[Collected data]
▬▬▬

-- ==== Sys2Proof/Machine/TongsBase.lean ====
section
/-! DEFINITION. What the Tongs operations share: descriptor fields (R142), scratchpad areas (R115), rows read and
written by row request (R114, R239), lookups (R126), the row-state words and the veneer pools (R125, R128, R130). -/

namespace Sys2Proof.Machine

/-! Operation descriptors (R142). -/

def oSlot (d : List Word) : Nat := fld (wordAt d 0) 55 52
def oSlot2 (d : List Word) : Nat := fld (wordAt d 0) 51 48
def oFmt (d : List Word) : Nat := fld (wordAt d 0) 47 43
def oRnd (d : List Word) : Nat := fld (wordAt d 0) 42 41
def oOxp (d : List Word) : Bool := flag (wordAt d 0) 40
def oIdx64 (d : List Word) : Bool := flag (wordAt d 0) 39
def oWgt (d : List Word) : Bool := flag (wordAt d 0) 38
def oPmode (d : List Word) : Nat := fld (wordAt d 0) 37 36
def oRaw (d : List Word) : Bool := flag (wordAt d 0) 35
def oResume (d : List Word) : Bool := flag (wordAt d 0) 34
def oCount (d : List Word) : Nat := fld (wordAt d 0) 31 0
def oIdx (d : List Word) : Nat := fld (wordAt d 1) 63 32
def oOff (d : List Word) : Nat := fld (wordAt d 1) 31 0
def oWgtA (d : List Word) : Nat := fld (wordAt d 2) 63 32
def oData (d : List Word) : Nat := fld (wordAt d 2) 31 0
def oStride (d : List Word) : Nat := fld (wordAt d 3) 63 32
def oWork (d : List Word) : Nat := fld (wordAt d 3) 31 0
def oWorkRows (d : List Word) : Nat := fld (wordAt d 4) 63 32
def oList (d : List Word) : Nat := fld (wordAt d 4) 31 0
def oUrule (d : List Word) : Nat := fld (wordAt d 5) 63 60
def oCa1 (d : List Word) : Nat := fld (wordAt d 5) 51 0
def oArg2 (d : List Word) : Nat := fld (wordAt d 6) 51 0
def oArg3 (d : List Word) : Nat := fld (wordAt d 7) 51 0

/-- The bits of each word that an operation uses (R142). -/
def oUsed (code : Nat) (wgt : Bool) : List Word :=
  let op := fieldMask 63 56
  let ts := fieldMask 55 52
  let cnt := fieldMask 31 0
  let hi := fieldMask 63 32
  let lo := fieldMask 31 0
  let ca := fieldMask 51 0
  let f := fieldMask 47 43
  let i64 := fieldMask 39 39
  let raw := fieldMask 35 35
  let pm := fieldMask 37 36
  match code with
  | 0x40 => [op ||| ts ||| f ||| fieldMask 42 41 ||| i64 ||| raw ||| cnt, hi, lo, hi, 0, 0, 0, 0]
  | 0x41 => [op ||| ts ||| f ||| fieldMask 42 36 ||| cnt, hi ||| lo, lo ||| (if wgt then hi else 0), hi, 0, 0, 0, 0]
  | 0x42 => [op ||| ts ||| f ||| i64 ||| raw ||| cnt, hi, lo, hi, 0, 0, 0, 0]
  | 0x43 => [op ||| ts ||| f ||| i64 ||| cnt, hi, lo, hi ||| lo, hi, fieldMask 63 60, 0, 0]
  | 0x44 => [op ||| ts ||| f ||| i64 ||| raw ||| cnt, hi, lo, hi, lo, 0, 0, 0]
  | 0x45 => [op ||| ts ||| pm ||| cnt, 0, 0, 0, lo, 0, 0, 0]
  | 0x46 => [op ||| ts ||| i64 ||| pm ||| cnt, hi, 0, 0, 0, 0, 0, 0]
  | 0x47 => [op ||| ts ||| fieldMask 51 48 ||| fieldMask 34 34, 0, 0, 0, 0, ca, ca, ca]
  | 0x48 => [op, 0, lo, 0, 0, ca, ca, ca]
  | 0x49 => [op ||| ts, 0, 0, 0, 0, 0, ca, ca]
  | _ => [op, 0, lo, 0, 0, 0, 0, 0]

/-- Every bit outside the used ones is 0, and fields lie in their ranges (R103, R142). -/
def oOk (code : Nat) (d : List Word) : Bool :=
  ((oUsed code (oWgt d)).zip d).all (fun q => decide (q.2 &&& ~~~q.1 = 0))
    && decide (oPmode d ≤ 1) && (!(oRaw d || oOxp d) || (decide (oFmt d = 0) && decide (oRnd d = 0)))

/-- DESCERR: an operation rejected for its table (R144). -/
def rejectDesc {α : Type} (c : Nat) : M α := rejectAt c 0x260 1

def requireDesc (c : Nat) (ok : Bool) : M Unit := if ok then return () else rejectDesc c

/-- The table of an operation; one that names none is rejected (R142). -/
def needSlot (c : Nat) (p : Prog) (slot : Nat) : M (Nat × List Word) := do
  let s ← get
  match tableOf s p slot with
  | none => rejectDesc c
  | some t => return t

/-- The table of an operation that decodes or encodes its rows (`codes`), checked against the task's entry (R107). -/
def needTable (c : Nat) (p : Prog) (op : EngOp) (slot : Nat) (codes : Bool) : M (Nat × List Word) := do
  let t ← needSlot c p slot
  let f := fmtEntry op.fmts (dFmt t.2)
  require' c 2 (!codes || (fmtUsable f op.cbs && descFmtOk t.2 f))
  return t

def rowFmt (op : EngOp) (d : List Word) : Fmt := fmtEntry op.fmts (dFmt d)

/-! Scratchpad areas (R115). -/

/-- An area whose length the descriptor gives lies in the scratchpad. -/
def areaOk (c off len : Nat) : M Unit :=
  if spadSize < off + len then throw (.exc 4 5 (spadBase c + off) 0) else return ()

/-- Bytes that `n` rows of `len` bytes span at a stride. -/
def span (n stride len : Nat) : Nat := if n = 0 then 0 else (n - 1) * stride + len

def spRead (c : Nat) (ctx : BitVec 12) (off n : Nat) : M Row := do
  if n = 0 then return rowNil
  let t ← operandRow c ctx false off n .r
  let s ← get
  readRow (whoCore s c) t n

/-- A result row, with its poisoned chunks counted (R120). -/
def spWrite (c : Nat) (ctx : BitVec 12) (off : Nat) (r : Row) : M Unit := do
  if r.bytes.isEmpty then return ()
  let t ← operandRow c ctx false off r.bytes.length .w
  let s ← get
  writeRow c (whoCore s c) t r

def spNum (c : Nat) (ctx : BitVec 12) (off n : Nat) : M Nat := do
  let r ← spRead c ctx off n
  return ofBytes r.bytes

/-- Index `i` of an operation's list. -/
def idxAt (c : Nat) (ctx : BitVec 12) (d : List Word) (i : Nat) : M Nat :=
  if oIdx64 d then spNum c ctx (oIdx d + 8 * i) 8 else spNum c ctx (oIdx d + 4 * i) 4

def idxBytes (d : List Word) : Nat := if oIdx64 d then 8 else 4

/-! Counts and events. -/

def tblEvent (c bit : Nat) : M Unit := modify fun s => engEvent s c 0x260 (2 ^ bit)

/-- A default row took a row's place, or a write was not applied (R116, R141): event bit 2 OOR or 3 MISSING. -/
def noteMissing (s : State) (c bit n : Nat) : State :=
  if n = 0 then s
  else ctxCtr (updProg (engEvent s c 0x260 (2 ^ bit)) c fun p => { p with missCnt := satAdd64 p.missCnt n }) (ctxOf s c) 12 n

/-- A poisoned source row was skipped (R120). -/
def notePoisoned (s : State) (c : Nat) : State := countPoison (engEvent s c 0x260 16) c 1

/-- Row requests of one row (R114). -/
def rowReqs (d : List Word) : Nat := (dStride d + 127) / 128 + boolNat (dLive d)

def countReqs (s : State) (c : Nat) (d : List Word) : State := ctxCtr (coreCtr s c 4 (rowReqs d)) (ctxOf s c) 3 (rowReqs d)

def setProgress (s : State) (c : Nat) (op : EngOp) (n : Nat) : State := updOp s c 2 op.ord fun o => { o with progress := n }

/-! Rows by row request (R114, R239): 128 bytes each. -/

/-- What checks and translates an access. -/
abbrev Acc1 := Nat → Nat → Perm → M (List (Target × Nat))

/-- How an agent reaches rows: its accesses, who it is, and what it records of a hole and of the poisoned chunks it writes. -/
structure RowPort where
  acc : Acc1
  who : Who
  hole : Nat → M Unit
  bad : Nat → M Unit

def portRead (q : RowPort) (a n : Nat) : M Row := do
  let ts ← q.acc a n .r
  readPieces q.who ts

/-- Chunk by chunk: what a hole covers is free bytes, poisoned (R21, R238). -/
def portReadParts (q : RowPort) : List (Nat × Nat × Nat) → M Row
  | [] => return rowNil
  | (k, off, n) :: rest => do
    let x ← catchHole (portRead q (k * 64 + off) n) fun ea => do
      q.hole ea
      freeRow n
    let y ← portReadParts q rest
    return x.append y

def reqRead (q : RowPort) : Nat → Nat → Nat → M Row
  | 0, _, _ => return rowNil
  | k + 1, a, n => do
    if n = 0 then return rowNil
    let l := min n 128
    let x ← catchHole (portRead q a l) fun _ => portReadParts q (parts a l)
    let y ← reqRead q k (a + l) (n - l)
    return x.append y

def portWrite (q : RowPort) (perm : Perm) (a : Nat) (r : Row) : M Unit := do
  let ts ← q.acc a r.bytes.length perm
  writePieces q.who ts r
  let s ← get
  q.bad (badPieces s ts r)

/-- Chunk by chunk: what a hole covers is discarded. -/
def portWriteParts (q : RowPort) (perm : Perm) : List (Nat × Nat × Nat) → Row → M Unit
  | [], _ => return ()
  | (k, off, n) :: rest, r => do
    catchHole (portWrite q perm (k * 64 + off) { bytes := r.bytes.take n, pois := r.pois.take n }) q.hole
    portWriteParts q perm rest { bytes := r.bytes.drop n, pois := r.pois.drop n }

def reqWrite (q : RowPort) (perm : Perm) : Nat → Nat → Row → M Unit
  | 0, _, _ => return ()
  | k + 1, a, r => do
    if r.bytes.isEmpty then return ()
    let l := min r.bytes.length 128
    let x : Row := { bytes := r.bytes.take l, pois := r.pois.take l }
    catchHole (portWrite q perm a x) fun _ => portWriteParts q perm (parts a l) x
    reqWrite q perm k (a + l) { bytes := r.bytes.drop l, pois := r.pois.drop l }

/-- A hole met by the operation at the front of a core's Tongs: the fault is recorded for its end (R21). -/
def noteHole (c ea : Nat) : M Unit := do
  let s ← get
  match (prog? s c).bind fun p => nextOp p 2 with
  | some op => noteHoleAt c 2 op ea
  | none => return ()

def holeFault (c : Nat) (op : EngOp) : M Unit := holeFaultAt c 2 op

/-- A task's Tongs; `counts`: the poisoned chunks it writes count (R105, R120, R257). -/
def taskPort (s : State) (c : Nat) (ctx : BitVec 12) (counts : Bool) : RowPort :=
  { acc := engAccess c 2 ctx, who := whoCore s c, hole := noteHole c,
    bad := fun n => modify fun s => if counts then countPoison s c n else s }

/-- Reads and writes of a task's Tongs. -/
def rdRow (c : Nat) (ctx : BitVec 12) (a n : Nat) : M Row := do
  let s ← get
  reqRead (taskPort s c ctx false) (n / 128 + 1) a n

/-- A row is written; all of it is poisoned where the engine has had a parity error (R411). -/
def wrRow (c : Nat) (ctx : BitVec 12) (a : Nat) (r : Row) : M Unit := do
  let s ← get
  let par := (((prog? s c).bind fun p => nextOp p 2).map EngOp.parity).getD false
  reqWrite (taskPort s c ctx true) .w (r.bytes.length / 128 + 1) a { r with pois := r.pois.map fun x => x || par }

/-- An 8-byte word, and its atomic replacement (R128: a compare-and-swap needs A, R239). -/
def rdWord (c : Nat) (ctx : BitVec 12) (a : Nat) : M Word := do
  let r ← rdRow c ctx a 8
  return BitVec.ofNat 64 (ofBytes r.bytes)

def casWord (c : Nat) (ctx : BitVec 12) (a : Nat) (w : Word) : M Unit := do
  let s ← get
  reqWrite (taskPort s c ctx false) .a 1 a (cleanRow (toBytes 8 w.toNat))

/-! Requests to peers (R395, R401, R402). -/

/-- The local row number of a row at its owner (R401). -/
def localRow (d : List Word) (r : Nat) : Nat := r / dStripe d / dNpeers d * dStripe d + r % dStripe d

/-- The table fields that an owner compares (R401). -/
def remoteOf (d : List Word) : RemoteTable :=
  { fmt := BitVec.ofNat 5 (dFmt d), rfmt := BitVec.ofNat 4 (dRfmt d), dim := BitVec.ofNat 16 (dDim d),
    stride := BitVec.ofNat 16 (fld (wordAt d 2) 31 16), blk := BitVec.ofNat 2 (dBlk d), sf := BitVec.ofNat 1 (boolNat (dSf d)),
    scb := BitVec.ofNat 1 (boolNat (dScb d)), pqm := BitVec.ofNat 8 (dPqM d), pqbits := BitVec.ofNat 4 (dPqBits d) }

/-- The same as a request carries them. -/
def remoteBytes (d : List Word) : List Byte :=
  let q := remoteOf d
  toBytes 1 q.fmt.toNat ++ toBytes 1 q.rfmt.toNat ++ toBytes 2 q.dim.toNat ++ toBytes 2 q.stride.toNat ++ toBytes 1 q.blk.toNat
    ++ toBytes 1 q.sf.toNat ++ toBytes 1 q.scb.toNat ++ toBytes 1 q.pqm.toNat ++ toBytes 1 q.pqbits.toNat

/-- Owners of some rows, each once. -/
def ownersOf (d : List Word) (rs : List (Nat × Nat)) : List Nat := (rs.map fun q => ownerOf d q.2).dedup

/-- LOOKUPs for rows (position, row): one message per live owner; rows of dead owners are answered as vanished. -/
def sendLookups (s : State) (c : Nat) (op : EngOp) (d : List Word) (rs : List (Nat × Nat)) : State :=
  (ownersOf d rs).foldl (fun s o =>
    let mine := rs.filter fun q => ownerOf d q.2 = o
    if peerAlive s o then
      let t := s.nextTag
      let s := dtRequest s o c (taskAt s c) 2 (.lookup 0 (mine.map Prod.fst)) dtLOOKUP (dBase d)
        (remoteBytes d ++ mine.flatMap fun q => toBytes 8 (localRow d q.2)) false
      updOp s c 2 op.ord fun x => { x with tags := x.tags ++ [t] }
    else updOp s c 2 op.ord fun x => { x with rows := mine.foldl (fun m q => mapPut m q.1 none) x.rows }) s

▬▬▬

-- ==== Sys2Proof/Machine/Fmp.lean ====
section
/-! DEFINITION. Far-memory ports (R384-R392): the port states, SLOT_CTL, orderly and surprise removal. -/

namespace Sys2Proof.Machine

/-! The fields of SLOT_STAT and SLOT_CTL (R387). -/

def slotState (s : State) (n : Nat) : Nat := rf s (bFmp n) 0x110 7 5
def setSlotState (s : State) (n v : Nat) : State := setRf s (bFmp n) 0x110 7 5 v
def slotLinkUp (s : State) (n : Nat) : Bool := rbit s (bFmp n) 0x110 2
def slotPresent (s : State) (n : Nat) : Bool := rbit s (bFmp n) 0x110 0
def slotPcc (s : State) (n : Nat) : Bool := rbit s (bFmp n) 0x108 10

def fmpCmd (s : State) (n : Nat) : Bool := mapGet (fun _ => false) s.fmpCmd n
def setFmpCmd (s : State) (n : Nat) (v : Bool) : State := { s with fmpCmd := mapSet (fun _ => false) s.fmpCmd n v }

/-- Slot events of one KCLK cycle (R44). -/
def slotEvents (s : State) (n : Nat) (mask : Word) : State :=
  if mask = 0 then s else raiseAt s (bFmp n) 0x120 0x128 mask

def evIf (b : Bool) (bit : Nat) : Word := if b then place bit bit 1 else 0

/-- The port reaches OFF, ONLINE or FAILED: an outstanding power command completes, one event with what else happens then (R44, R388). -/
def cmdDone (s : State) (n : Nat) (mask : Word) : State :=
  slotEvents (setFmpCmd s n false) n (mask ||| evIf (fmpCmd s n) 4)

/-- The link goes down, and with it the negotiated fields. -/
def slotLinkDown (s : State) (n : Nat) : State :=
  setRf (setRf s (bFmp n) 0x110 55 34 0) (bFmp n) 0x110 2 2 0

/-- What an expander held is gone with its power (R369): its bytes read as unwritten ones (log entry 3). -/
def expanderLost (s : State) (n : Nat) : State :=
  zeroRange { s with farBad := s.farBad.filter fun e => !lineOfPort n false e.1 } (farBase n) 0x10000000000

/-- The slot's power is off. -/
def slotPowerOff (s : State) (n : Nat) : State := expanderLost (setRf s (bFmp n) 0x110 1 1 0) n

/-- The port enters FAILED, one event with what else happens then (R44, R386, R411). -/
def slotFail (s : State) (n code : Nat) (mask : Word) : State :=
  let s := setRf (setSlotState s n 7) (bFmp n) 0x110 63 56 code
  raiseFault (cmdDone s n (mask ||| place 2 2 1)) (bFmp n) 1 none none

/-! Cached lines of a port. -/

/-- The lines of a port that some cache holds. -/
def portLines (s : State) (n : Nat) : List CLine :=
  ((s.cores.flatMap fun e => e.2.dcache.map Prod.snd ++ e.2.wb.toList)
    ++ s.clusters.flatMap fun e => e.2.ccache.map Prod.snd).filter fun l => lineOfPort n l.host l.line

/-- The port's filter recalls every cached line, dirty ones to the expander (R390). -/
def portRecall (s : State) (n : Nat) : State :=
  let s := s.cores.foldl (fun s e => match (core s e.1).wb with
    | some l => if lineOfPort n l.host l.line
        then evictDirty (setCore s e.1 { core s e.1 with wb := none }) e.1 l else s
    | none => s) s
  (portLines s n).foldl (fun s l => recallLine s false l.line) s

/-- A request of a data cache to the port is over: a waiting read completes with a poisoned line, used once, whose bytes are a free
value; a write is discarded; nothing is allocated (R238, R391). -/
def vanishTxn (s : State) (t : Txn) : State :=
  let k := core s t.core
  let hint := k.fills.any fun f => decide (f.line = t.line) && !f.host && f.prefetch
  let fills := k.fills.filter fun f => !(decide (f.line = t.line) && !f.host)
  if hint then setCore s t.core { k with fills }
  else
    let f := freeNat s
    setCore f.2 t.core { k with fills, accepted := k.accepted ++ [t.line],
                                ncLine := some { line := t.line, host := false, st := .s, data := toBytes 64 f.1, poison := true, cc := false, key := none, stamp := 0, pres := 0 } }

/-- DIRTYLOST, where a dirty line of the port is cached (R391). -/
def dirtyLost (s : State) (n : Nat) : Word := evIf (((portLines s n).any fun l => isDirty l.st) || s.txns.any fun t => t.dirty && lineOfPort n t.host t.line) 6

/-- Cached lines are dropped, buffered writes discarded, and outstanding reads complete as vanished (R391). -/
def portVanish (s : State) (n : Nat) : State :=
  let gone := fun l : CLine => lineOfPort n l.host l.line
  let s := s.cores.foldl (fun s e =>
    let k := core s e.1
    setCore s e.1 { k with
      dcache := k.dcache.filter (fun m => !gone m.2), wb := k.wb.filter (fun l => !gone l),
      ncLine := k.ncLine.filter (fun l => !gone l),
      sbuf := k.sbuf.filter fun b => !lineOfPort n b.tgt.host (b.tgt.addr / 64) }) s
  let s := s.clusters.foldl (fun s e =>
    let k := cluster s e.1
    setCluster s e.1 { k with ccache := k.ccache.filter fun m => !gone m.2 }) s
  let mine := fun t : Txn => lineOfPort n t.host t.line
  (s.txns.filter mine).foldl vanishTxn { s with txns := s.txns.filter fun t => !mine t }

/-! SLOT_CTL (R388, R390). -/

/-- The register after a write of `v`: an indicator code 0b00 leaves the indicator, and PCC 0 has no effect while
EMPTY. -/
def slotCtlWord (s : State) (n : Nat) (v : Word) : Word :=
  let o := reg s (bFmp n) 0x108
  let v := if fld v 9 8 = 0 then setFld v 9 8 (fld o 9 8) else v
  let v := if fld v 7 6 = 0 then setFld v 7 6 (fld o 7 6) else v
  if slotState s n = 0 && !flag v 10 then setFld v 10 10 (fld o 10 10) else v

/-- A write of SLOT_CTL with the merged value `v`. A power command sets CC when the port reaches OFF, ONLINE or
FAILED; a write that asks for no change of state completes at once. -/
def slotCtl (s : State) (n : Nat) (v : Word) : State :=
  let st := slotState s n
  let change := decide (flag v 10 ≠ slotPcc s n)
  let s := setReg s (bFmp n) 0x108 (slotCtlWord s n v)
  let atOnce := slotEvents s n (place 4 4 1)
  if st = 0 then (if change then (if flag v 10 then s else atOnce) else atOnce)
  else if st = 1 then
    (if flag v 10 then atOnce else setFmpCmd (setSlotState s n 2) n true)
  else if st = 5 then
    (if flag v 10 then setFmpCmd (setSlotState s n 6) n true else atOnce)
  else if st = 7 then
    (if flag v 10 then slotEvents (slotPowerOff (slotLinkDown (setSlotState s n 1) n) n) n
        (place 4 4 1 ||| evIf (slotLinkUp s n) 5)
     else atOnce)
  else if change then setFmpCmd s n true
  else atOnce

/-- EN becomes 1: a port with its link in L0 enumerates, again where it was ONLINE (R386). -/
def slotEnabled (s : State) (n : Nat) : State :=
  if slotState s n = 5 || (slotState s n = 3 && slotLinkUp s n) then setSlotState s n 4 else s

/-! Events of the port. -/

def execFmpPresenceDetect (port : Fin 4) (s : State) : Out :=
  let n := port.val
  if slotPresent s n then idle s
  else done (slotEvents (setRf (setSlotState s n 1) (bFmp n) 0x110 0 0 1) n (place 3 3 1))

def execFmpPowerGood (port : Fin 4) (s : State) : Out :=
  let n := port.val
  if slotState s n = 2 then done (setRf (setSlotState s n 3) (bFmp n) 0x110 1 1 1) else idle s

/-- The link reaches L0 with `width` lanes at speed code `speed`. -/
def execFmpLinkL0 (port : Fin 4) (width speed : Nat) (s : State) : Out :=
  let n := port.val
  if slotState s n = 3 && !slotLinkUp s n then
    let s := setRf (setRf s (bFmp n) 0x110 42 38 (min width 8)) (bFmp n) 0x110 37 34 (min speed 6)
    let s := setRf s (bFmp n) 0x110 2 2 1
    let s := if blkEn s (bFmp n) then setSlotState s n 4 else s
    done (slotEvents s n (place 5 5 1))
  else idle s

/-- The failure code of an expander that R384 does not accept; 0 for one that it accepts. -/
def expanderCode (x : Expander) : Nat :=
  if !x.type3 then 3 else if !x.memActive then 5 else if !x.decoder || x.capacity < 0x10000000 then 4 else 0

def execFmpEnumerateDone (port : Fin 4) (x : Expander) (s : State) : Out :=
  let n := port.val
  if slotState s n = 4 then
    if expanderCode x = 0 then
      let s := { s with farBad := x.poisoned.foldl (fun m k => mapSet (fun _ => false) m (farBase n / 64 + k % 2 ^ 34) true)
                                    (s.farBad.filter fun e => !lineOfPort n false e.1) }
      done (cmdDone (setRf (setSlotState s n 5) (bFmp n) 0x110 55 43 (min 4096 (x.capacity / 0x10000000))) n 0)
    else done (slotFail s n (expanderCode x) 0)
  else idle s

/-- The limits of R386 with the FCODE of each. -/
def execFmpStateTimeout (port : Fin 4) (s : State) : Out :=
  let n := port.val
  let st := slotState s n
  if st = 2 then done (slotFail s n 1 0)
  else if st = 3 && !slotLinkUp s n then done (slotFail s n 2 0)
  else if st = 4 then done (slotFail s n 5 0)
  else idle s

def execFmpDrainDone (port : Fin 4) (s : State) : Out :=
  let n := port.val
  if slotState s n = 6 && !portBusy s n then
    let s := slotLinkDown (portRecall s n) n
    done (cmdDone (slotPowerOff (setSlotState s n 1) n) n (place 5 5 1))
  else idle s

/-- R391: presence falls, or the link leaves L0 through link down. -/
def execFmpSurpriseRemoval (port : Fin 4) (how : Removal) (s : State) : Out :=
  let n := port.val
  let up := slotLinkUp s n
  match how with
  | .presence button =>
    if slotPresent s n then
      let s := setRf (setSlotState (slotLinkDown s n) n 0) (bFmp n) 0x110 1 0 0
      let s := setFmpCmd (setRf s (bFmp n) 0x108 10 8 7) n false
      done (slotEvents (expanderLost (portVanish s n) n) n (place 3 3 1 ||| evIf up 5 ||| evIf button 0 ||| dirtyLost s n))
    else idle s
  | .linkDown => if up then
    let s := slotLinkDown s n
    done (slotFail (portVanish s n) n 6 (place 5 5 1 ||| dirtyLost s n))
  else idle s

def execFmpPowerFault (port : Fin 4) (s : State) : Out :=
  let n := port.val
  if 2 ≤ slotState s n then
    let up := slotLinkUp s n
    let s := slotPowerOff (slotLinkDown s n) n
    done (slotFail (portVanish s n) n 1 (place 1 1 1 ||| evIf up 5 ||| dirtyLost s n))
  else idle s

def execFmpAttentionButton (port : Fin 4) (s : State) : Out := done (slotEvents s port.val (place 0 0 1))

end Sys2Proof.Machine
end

▬▬▬

» **BRIEF**: Take the lines above from the one containing "-- ==== Sys2Proof/Machine/TongsBase.lean" to the one containing "def oRaw (d" and retype them exactly, both ends included, with nothing added.

» **YOUR RESPONSE**:
-- ==== Sys2Proof/Machine/TongsBase.lean ====
section
/-! DEFINITION. What the Tongs operations share: descriptor fields (R142), scratchpad areas (R115), rows read and
written by row request (R114, R239), lookups (R126), the row-state words and the veneer pools (R125, R128, R130). -/

namespace Sys2Proof.Machine

/-! Operation descriptors (R142). -/

def oSlot (d : List Word) : Nat := fld (wordAt d 0) 55 52
def oSlot2 (d : List Word) : Nat := fld (wordAt d 0) 51 48
def oFmt (d : List Word) : Nat := fld (wordAt d 0) 47 43
def oRnd (d : List Word) : Nat := fld (wordAt d 0) 42 41
def oOxp (d : List Word) : Bool := flag (wordAt d 0) 40
def oIdx64 (d : List Word) : Bool := flag (wordAt d 0) 39
def oWgt (d : List Word) : Bool := flag (wordAt d 0) 38
def oPmode (d : List Word) : Nat := fld (wordAt d 0) 37 36
def oRaw (d : List Word) : Bool := flag (wordAt d 0) 35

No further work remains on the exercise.